/-- Section 4.7: at 100 000 line 2 of the five saturates in the first round; at 30 000 the guarantees exceed the capacity. -/
theorem witness_ShareComputation : (∀ i ∈ five, 0 < i.weight) ∧ (computeShare five 100000).oversubscribed = false ∧
    (computeShare five 30000).oversubscribed = true ∧ (∃ i ∈ five, i.guarantee < i.ceiling ∧ i.ceiling - i.guarantee ≤ 60000 * i.weight / 10) ∧
    (∀ i ∈ ([⟨seven, 1, 0, 60000⟩] : List ShareInput), i.guarantee < i.ceiling ∧ ¬ i.ceiling - i.guarantee ≤ 1000 * i.weight / 1) ∧
    (computeShare [⟨seven, 1, 0, 60000⟩] 1000).oversubscribed = false ∧ 1 ≤ (computeShare [⟨seven, 1, 0, 60000⟩] 60001).spare := by decide +kernel

def flying : Flight := ⟨18000, [⟨seven, 1, 0, 1000⟩], 0⟩
def sharing : State := { having active with share := { flight := some flying } }
theorem witness_ReshareTriggers : sharing.share.flight = some flying ∧ base.share.flight = none ∧ base.stage = .run := by decide +kernel
theorem witness_ReshareInstalls : sharing.stage = .run ∧ (flying.lines.map ShareInput.line).Nodup := by
  decide +kernel

theorem witness_AdmissionAndWaiting :
    dormantState.power.mode = .dormant ∧ (base.power.mode ≠ .dormant ∧ waitKind base seven = none ∧ base.power.stampCount < 4294967295 ∧
      waitOrdered base.power.wait ∧ ∀ e ∈ base.power.wait, e.stamp < base.power.stampCount) ∧
    fits ⟨seven, .listen, 1, 0, none⟩ base = true := by
  unfold waitOrdered; decide +kernel
/-- Line 7 waits for TRAIN, which does not fit, and line 4 behind it for LISTEN, which does. -/
def queueing : State :=
  { poor 250 listening with power := { base.power with wait := [⟨seven, .train, 1, 0, none⟩, ⟨3, .listen, 1, 1, none⟩], stampCount := 2 } }
theorem witness_AdmissionAndWaiting_scan :
    (queueing.power.mode ≠ .dormant ∧ queueing.power.awaiting = false ∧ (queueing.power.wait.map WaitEntry.line).Nodup ∧
      waitOrdered queueing.power.wait ∧ account queueing ≤ allowance queueing) ∧
    (fits ⟨seven, .train, 1, 0, none⟩ queueing = false ∧ fits ⟨3, .listen, 1, 1, none⟩ queueing = true) ∧
    (let s (n : Notes) := { queueing with notes := n }
     (s { scan := true }).notes.scan = true ∧ (s { arbiter := true }).notes.arbiter = true ∧ (s {}).notes.scan = false) := by
  unfold waitOrdered; decide +kernel

/-- An entry of the Test Queue, on demand. -/
def wish : TestReq := { line := seven, origins := 1#3, steps := 15#4 }
/-- The stamp count stands at its end: line 7 holds an entry, and line 4 asks for one. -/
def lastStamp : State :=
  { base with
    power := { base.power with wait := [⟨seven, .listen, 1, 4294967290, none⟩], stampCount := 4294967295 }
    test := { queue := [{ wish with stamp := 4294967290 }], stampCount := 4294967295 } }
theorem witness_AdmissionAndWaiting_stamps : lastStamp.power.mode ≠ .dormant ∧ waitKind lastStamp 3 = none ∧
    4294967295 ≤ lastStamp.power.stampCount ∧ waitOrdered lastStamp.power.wait ∧ (lastStamp.power.wait.map WaitEntry.stamp).Nodup ∧
    ∀ e ∈ lastStamp.power.wait, e.stamp < lastStamp.power.stampCount := by
  unfold waitOrdered; decide +kernel
/-- R116, R129: the entries are stamped anew, the new one last, and the count is their number. -/
theorem test_stamps_start_again :
    (let p := (addWait 3 .listen none lastStamp).power; p.wait.map WaitEntry.stamp = [0, 1] ∧ p.wait.map WaitEntry.line = [6, 3] ∧ p.stampCount = 2) ∧
    (let c := (requestOwn 3 1#3 15#4 lastStamp).test
     c.queue.map TestReq.stamp = [0, 1] ∧ c.queue.map TestReq.line = [6, 3] ∧ c.stampCount = 2) := by decide +kernel

def cell (mv : Option Int) : State := { base with power := { base.power with settled := false, sample := mv } }
theorem witness_SupplyInputs_modes : base.power.settled = true ∧ (cell none).power.sample = none ∧
    ((41999 : Int) < supply.cutoffMv ∧ (42000 : Int) ≥ supply.cutoffMv ∧ (45999 : Int) < supply.reserveMv ∧
     (46000 : Int) ≥ supply.reserveMv ∧ (49999 : Int) < supply.recoverMv ∧ (50000 : Int) ≥ supply.recoverMv) ∧
    (cell (some 46000)).power.settled = false := by decide +kernel

def settling (awaiting : Bool) (mode : Mode) : State :=
  { base with power := { base.power with settleDue := true, awaiting := awaiting, mode := mode } }
def polling (ms : Nat) (flying : Bool) : State := { base with power := { base.power with polling := flying, pollTimer := ms } }
theorem witness_SupplyInputs : base.power.settleDue = false ∧ (settling true .reserve).power.settleDue = true ∧
    (settling false .normal).power.awaiting = false ∧ (settling false .dormant).power.mode = .dormant ∧
    (polling 999 false).power.pollTimer < 1000 ∧ 1000 ≤ (polling 1000 false).power.pollTimer ∧ (polling 49 true).power.pollTimer < 50 ∧
    (polling 50 true).power.polling = true ∧ 50 ≤ (polling 50 true).power.pollTimer := by decide +kernel
theorem witness_SupplyInputs_exit :
    ((dozing true true).power.mode = .dormant ∧ carries (dozing true true) ∧ ¬ carries (dozing true false)) ∧
    ({ (dozing true true).power with wakeTaken := true } : PowerCtl).wakeTaken = true ∧ (dozing true true).tables.power.wakeOnFeed = false ∧
    ({ supply with wakeOnFeed := true } : PowerTable).wakeOnFeed = true :=
  ⟨⟨by decide +kernel, .inl rfl, not_carries_dozing true⟩, by decide +kernel⟩

theorem witness_ModeChangesAndRestartEntries :
    ((having active).power.awaiting = false ∧ account (having active) ≤ supply.budgetHoldup) ∧
    supply.budgetReserve < account (having { active with cost := 3001 }) ∧
    ((base.line seven).state = .parked ∧ waitKind base seven = none ∧ base.power.mode ≠ .dormant) ∧
    ((having active).line seven).state ≠ .parked := by decide +kernel

theorem witness_ShedRestoresBudget :
    (account base ≤ allowance base) ∧
    (let s := { poor 1399 active with power := { base.power with wait := [⟨3, .listen, 1, 4, none⟩], stampCount := 5, testCommit := 500 } }
     (∀ l, (s.service l).shedClass ≤ 2) ∧ (∀ l, (s.line l).powered = false → (s.line l).cost = 0) ∧ allowance s < account s ∧
       s.power.mode ≠ .dormant ∧ (∀ e ∈ s.power.wait, e.stamp < s.power.stampCount) ∧ (s.power.wait.map WaitEntry.stamp).Nodup ∧
       s.power.stampCount ≤ 4294967295 ∧ s.power.testCommit ≠ 0) ∧
    (((having active).line seven).powered = true ∧ (base.line seven).powered = false ∧ active.running = some 3 ∧
      ((having active).profile 3).idleAllowed = true ∧ active.powerSave = true ∧ ({ active with powerSave := false } : Line).powerSave ≠ true) := by
  decide +kernel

— Problem statement —
Reproduce, exactly as they stand in the data above, the lines from the one that holds "theorem witness_ShareComputation : (∀" to the one that holds "(computeShare five 30000).oversubscribed", inclusive.

— Answer space —
theorem witness_ShareComputation : (∀ i ∈ five, 0 < i.weight) ∧ (computeShare five 100000).oversubscribed = false ∧
    (computeShare five 30000).oversubscribed = true ∧ (∃ i ∈ five, i.guarantee < i.ceiling ∧ i.ceiling - i.guarantee ≤ 60000 * i.weight / 10) ∧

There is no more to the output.